▸ EXERCISE INPUTS:
# # # #

-- ==== Sys2Proof/Machine/InputOutput.lean ====
section
/-! DEFINITION. The meanings of 46_io_and_machine_control.md: IN, OUT, EI, DI, NOP, HLT; the illegal opcodes of 60_exceptions.md R801. -/

namespace Sys2Proof.Machine

/-! ### The shared operations of the family -/

/-- R700: IN. -/
def inputOp (p : Byte) (s : State) : Result := .next ((s.setReg .a (s.ports.read p)).advance 2)

/-- R701: OUT. -/
def outputOp (p : Byte) (s : State) : Result := .next ({ s with ports := s.ports.write p s.regs.a }.advance 2)

/-- R702, R703: EI and DI. -/
def setInterruptEnableOp (b : Bool) (s : State) : Result := .next ({ s with ie := b }.advance 1)

/-- R704: NOP. -/
def nopOp (s : State) : Result := .next (s.advance 1)

/-- R705: HLT. -/
def haltOp (s : State) : Result := .next ({ s with halted := true }.advance 1)

/-! ### The instructions -/

/-- R704, `NOP` (0x00). -/
def execNop (s : State) : Result := nopOp s

/-- R705, `HLT` (0x76). -/
def execHlt (s : State) : Result := haltOp s

/-- R701, `OUT p8` (0xD3). -/
def execOut (p : Byte) (s : State) : Result := outputOp p s

/-- R700, `IN p8` (0xDB). -/
def execInp (p : Byte) (s : State) : Result := inputOp p s

/-- R703, `DI` (0xF3). -/
def execDi (s : State) : Result := setInterruptEnableOp false s

/-- R702, `EI` (0xFB). -/
def execEi (s : State) : Result := setInterruptEnableOp true s

/-- R109 and R801: the fetch of an illegal opcode ends the step in the fault, with nothing changed. -/
def execIllegal (op : Byte) (s : State) : Result := raiseUnimplemented op s

end Sys2Proof.Machine
end

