-- ==== Sys2Proof/Machine/Rotate.lean ====
section
/-! DEFINITION. The meanings of 44_rotate.md: RLC, RRC, RAL, RAR. -/

namespace Sys2Proof.Machine

/-! ### The shared operation of the family -/

/-- R500 to R503: the new A and the new CY of a rotate; "only CY is affected". -/
def rotateOp (r : Byte × Bool) (s : State) : Result :=
  .next ({ s.setReg .a r.1 with flags := { s.flags with cy := r.2 } }.advance 1)

/-! ### The instructions -/

/-- R500, `RLC` (0x07). -/
def execRlc (s : State) : Result := rotateOp (rotateLeft s.regs.a s.flags.cy) s

/-- R501, `RRC` (0x0F). -/
def execRrc (s : State) : Result := rotateOp (rotateRight s.regs.a s.flags.cy) s

/-- R502, `RAL` (0x17). -/
def execRal (s : State) : Result := rotateOp (rotateLeftCarry s.regs.a s.flags.cy) s

/-- R503, `RAR` (0x1F). -/
def execRar (s : State) : Result := rotateOp (rotateRightCarry s.regs.a s.flags.cy) s

end Sys2Proof.Machine
end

# # # #

▸ WHAT THIS TASK INVOLVES: Nothing but a number is wanted here: please count the lines in the entries above that include the word "shared".

▸ ANSWER TO THIS EXERCISE: 2